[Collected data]
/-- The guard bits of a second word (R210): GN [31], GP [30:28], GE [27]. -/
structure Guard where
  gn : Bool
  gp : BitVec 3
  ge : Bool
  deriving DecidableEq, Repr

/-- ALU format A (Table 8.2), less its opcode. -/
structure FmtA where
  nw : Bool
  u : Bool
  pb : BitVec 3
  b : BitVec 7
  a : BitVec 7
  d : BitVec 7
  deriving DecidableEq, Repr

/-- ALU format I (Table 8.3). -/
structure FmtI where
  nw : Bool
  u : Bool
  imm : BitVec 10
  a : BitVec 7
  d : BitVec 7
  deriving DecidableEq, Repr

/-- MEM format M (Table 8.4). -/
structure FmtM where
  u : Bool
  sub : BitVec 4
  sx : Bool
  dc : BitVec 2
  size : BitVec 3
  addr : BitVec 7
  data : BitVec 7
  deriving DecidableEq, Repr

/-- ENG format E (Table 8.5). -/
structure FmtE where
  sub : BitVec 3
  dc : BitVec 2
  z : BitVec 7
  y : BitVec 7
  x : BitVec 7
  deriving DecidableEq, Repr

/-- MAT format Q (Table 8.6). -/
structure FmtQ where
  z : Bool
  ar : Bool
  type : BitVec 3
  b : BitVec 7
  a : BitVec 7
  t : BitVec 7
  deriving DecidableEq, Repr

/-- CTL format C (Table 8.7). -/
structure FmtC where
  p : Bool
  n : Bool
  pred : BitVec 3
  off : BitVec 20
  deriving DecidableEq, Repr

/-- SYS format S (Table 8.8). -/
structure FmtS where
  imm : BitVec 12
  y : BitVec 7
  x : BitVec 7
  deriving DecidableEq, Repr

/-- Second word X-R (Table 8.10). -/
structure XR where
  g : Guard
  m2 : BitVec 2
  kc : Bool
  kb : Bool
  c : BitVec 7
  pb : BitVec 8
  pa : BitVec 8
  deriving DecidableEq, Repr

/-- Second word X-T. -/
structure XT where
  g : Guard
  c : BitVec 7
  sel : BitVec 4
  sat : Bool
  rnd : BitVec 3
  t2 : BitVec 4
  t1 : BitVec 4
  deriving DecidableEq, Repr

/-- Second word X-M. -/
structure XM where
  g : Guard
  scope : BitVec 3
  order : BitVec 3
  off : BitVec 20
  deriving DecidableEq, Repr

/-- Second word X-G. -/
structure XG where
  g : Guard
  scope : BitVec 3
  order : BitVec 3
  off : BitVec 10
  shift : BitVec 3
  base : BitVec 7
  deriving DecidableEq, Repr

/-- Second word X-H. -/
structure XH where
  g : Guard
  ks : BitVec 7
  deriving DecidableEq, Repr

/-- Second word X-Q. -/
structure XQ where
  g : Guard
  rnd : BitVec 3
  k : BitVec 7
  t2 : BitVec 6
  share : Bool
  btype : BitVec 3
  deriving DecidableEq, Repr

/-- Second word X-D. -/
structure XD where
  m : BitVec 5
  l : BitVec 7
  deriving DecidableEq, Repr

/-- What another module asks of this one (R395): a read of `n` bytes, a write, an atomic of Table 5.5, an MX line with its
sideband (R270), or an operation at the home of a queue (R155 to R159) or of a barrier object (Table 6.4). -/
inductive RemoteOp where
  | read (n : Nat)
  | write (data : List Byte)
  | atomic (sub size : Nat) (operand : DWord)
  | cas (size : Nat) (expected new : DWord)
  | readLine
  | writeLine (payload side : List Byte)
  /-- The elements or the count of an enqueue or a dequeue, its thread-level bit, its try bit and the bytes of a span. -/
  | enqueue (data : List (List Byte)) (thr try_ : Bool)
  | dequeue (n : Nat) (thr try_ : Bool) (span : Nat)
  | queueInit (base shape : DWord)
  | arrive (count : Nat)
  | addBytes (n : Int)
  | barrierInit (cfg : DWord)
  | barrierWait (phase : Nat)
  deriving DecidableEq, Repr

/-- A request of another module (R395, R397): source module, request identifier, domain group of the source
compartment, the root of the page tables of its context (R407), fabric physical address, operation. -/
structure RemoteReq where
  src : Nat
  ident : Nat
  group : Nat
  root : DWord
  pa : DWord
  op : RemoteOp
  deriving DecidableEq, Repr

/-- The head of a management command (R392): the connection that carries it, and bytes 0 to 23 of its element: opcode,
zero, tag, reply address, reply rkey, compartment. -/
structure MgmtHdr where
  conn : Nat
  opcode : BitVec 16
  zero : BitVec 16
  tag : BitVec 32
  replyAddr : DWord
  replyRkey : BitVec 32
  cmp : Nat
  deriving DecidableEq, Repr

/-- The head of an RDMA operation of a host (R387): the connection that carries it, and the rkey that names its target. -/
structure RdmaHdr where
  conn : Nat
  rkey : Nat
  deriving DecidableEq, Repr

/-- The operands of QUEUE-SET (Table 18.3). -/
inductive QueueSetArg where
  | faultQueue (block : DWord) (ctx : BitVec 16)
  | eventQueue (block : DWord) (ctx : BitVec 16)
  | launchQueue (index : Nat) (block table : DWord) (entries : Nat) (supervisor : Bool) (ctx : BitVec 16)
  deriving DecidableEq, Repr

[What you have to do] Reproduce the entries above in full, so that each one reads exactly as before.

[Answer box]
/-- The guard bits of a second word (R210): GN [31], GP [30:28], GE [27]. -/
structure Guard where
  gn : Bool
  gp : BitVec 3
  ge : Bool
  deriving DecidableEq, Repr

/-- ALU format A (Table 8.2), less its opcode. -/
structure FmtA where
  nw : Bool
  u : Bool
  pb : BitVec 3
  b : BitVec 7
  a : BitVec 7
  d : BitVec 7
  deriving DecidableEq, Repr

/-- ALU format I (Table 8.3). -/
structure FmtI where
  nw : Bool
  u : Bool
  imm : BitVec 10
  a : BitVec 7
  d : BitVec 7
  deriving DecidableEq, Repr

/-- MEM format M (Table 8.4). -/
structure FmtM where
  u : Bool
  sub : BitVec 4
  sx : Bool
  dc : BitVec 2
  size : BitVec 3
  addr : BitVec 7
  data : BitVec 7
  deriving DecidableEq, Repr

/-- ENG format E (Table 8.5). -/
structure FmtE where
  sub : BitVec 3
  dc : BitVec 2
  z : BitVec 7
  y : BitVec 7
  x : BitVec 7
  deriving DecidableEq, Repr

/-- MAT format Q (Table 8.6). -/
structure FmtQ where
  z : Bool
  ar : Bool
  type : BitVec 3
  b : BitVec 7
  a : BitVec 7
  t : BitVec 7
  deriving DecidableEq, Repr

/-- CTL format C (Table 8.7). -/
structure FmtC where
  p : Bool
  n : Bool
  pred : BitVec 3
  off : BitVec 20
  deriving DecidableEq, Repr

/-- SYS format S (Table 8.8). -/
structure FmtS where
  imm : BitVec 12
  y : BitVec 7
  x : BitVec 7
  deriving DecidableEq, Repr

/-- Second word X-R (Table 8.10). -/
structure XR where
  g : Guard
  m2 : BitVec 2
  kc : Bool
  kb : Bool
  c : BitVec 7
  pb : BitVec 8
  pa : BitVec 8
  deriving DecidableEq, Repr

/-- Second word X-T. -/
structure XT where
  g : Guard
  c : BitVec 7
  sel : BitVec 4
  sat : Bool
  rnd : BitVec 3
  t2 : BitVec 4
  t1 : BitVec 4
  deriving DecidableEq, Repr

/-- Second word X-M. -/
structure XM where
  g : Guard
  scope : BitVec 3
  order : BitVec 3
  off : BitVec 20
  deriving DecidableEq, Repr

/-- Second word X-G. -/
structure XG where
  g : Guard
  scope : BitVec 3
  order : BitVec 3
  off : BitVec 10
  shift : BitVec 3
  base : BitVec 7
  deriving DecidableEq, Repr

/-- Second word X-H. -/
structure XH where
  g : Guard
  ks : BitVec 7
  deriving DecidableEq, Repr

/-- Second word X-Q. -/
structure XQ where
  g : Guard
  rnd : BitVec 3
  k : BitVec 7
  t2 : BitVec 6
  share : Bool
  btype : BitVec 3
  deriving DecidableEq, Repr

/-- Second word X-D. -/
structure XD where
  m : BitVec 5
  l : BitVec 7
  deriving DecidableEq, Repr

/-- What another module asks of this one (R395): a read of `n` bytes, a write, an atomic of Table 5.5, an MX line with its
sideband (R270), or an operation at the home of a queue (R155 to R159) or of a barrier object (Table 6.4). -/
inductive RemoteOp where
  | read (n : Nat)
  | write (data : List Byte)
  | atomic (sub size : Nat) (operand : DWord)
  | cas (size : Nat) (expected new : DWord)
  | readLine
  | writeLine (payload side : List Byte)
  /-- The elements or the count of an enqueue or a dequeue, its thread-level bit, its try bit and the bytes of a span. -/
  | enqueue (data : List (List Byte)) (thr try_ : Bool)
  | dequeue (n : Nat) (thr try_ : Bool) (span : Nat)
  | queueInit (base shape : DWord)
  | arrive (count : Nat)
  | addBytes (n : Int)
  | barrierInit (cfg : DWord)
  | barrierWait (phase : Nat)
  deriving DecidableEq, Repr

/-- A request of another module (R395, R397): source module, request identifier, domain group of the source
compartment, the root of the page tables of its context (R407), fabric physical address, operation. -/
structure RemoteReq where
  src : Nat
  ident : Nat
  group : Nat
  root : DWord
  pa : DWord
  op : RemoteOp
  deriving DecidableEq, Repr

/-- The head of a management command (R392): the connection that carries it, and bytes 0 to 23 of its element: opcode,
zero, tag, reply address, reply rkey, compartment. -/
structure MgmtHdr where
  conn : Nat
  opcode : BitVec 16
  zero : BitVec 16
  tag : BitVec 32
  replyAddr : DWord
  replyRkey : BitVec 32
  cmp : Nat
  deriving DecidableEq, Repr

/-- The head of an RDMA operation of a host (R387): the connection that carries it, and the rkey that names its target. -/
structure RdmaHdr where
  conn : Nat
  rkey : Nat
  deriving DecidableEq, Repr

/-- The operands of QUEUE-SET (Table 18.3). -/
inductive QueueSetArg where
  | faultQueue (block : DWord) (ctx : BitVec 16)
  | eventQueue (block : DWord) (ctx : BitVec 16)
  | launchQueue (index : Nat) (block table : DWord) (entries : Nat) (supervisor : Bool) (ctx : BitVec 16)
  deriving DecidableEq, Repr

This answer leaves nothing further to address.